Notwithstanding many similarities between rat liver PAK-2/PRK2 and PAK-1/PRK1, the differences in their catalytic properties suggest functionally distinct roles. The retention of most of the distinguishing properties by the catalytic fragments of the rat PAKs indicates that the 39 amino acid variations within their respective catalytic domains, which are mainly concentrated in the N-terminal region (Fig. 3), determine these functional differences. The conservation of 33 of these sequence differences between the catalytic domains of the individual rat PAK-1/PKN and PAK-2/PRK2 isoforms (Fig. 3) (6, 12) and the corresponding human PRK1/PKN and PRK2 (9)2 isoforms suggests that their distinct catalytic properties are also likely to be highly conserved.
The complex properties of the negative regulatory domains of the PAKs/PKN/PRKs suggest that a number of regulatory mechanisms might be available to the enzyme, in vivo, including interactions with Rho-type proteins (14, 15) and lipid second messengers and direct phosphorylation events (12). Whether PAK-2/PRK2 also interacts with RhoA or related proteins remains to be determined. There is appreciable sequence variation (58% identity) within the region of human PKN/PRK1 (PKN-(34-103)) implicated in RhoA binding (14, 15) and the corresponding region of PAK-2/PRK2 (9) (Fig. 3), hence the possibility of a different specificity for interacting proteins cannot be discounted. The specific nature of any physiological lipid activators of the PAKs/PKN/PRKs also remains to be determined.
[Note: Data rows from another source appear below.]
-- ==== Sys2Proof/Certificates/Slice0/Obligations.lean ====
section
/-! DEFINITION. The statements about the AS614 for the provers. A command whose effect other units follow within the step
answers `v.settle`, where `v` is the state after the command's own effect; `settle` leaves the base of a state alone, and
each statement says what that base is. `max s.now t` is the moment of the command (notes/assumptions/1.md), a timer's expiry is
at the moment it is due and a timer that restarts does so from there (3.md), the change of an input is accepted once the pin has
held it for its filter time (R77; 29.md), and the order of the hand-offs in `settle` is the model's (6.md). -/

open Sys2Proof Sys2Proof.Machine

/-! ## The step -/

/-- With a command at the front of the queue, a step is that command on the state with the queue's rest. -/
def Obligations.StepRunsTheCommandAtTheFront : Prop :=
  ∀ (c : Instr) (rest : List Instr) (s : State),
    step { s with pending := c :: rest } = exec c { s with pending := rest }

/-- On an empty queue a step lets 1 µs of the timebase pass (notes/assumptions/2.md). A command for which the part has no
occasion lets time pass to its moment and does nothing else (notes/assumptions/5.md): the expiry of a stopped timer, the end or
the collision of no attempt, an attempt before any deference point, and whatever comes to an unfitted pantograph's drive,
housed input or heater. Both are the model's choice. -/
def Obligations.EmptyQueueAndIdleCommandsPassTime : Prop :=
  (∀ s : State, s.pending = [] → step s = .next { s with now := s.now + 1 }) ∧
  ∀ (t : Moment) (s : State) (p : Pan),
    let idle (c : Instr) : Prop := exec c s = .next { s with now := max s.now t }
    let d := s.drive p
    let h := s.iu.heaters.get p
    ((s.rlp.presenceTimer = none → idle (.presenceTimerExpiry t)) ∧ (s.rlp.settleTimer = none → idle (.settlingEnd t)) ∧
      (∀ n, (s.peer n).silence = none → idle (.silenceTimerExpiry t n)) ∧
      (∀ n, (s.peer n).dropClear = none → idle (.dropClearTimerExpiry t n)) ∧
      (s.rlp.attempt = none → idle (.transmissionComplete t) ∧ idle (.collision t)) ∧
      (s.rlp.deference = none ∨ s.offeredNotice = none ∨ s.rlp.attempt ≠ none ∨ s.rlp.line = .busy →
        idle (.transmissionAttempt t))) ∧
    ((s.fitted p = false ∨ d.deadTimer = none → idle (.deadIntervalEnd t p)) ∧
      (s.fitted p = false ∨ (∀ due, d.pulse ≠ .running due) → idle (.pulseEnd t p)) ∧
      (s.fitted p = false ∨ d.raiseTimer = none → idle (.raiseTimeout t p)) ∧
      (s.fitted p = false ∨ d.regulationTimer = none → idle (.regulationPeriod t p)) ∧
      (s.fitted p = false ∨ d.lowerTimer = none → idle (.lowerTimerExpiry t p)) ∧
      (s.fitted p = false ∨ (s.pins.get (.housed p)).level = true ∧ d.housed = true → ∀ since, idle (.housing ⟨since, t⟩ p)) ∧
      (s.fitted p = false → idle (.housedInputInactive t p)) ∧ (s.dropLine.get p = true → idle (.dropLineActive t p))) ∧
    ((∀ ch, (s.mu.cap ch).noSignal = none → idle (.noSignalTimerExpiry t ch)) ∧
      ((s.pins.get .odo).level = true → s.mu.odo.level = true → ∀ since, idle (.axlePulse ⟨since, t⟩ true)) ∧
      (s.sg.windowTimer = none → idle (.classifierWindowEnd t)) ∧
      (s.sg.selector.legTimer = none → idle (.selectorLegTimeout t)) ∧
      ((s.sg.iso.get p).moveTimer = none → idle (.isolatorMoveTimeout t p)) ∧
      (s.sg.breakerTimer = none → idle (.breakerTimerExpiry t)) ∧ (s.sg.deadLineTimer = none → idle (.deadLineTimerExpiry t))) ∧
    ((s.cu.roundTimer = none → idle (.roundTimerExpiry t)) ∧ (s.cu.probeWait = none → idle (.probeWaitTimerExpiry t)) ∧
      (s.cu.probeRetry = none → idle (.probeRetryTimerExpiry t)) ∧
      (s.iu.scraper.retry = none → idle (.scraperRetryTimerExpiry t)) ∧
      (s.iu.heatRetry = none → idle (.heatRetryTimerExpiry t)) ∧ (s.iu.release = none → idle (.releaseTimerExpiry t)) ∧
      (∀ thermal, s.fitted p = false ∨ h.periodTimer = none → idle (.heaterPeriod t p thermal)) ∧
      (s.fitted p = false → idle (.heaterDutyEnd t p) ∧ idle (.thermalTrip t p)))

/-- Every command in every state ends in a next state, none stops the part; and no command touches the commands that wait,
the full reset included (notes/assumptions/26.md). -/
def Obligations.EveryCommandAnswersAndLeavesTheQueue : Prop :=
  ∀ (c : Instr) (s : State), ∃ u, exec c s = .next u ∧ u.pending = s.pending

/-- Time never runs back, but for a full reset, at whose end it starts again: a command whose moment is past happens now, by the
model's choice (notes/assumptions/1.md). Only a full reset and WRITE-CONFIG change the
configuration block or the fingerprint, and only a full reset the strap value (R180 to R182). -/
def Obligations.TimeAndBlockChangeOnlyByTheirCommands : Prop :=
  (∀ (c : Instr) (s u : State), (∀ pins, c ≠ .fullReset pins) → exec c s = .next u → s.now ≤ u.now) ∧
  (∀ (c : Instr) (s u : State), (∀ pins, c ≠ .fullReset pins) → (∀ t r h, c ≠ .writeConfig t r h) → exec c s = .next u →
      u.sc.config = s.sc.config ∧ u.sc.fingerprint = s.sc.fingerprint) ∧
  (∀ (c : Instr) (s u : State), (∀ pins, c ≠ .fullReset pins) → exec c s = .next u → u.sc.strap = s.sc.strap)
Presumably, CL mimmicks the action of a physiological mediator since it is confined to mitochondria in normal mammalian cells and, therefore, is not directly accessible to the cytosolic PAK-2/PRK2 enzyme. An additional complexity is the different pattern of lipid effects for the two liver PAKs, suggesting subtle differences in the functioning of their regulatory domains. Given the various mechanisms available for regulating PAK-2/PRK2-type enzymes and the potential for interactions between the different regulatory events, it will be important to take into account the biochemical properties of the naturally occurring form of the liver enzyme in the design of future investigations of their cellular roles.
The nucleotide sequence(s) reported in this paper has been submitted to the GenBankTM/EMBL Data Bank with accession number(s) U75358[GenBank].
We thank Zlatan Trifunovic for technical assistance, Goslik Schepers for carrying out the automated DNA sequence analyses, Dr. Heung-Chin Cheng for critical reading of the manuscript, and Ann Best for typing the manuscript.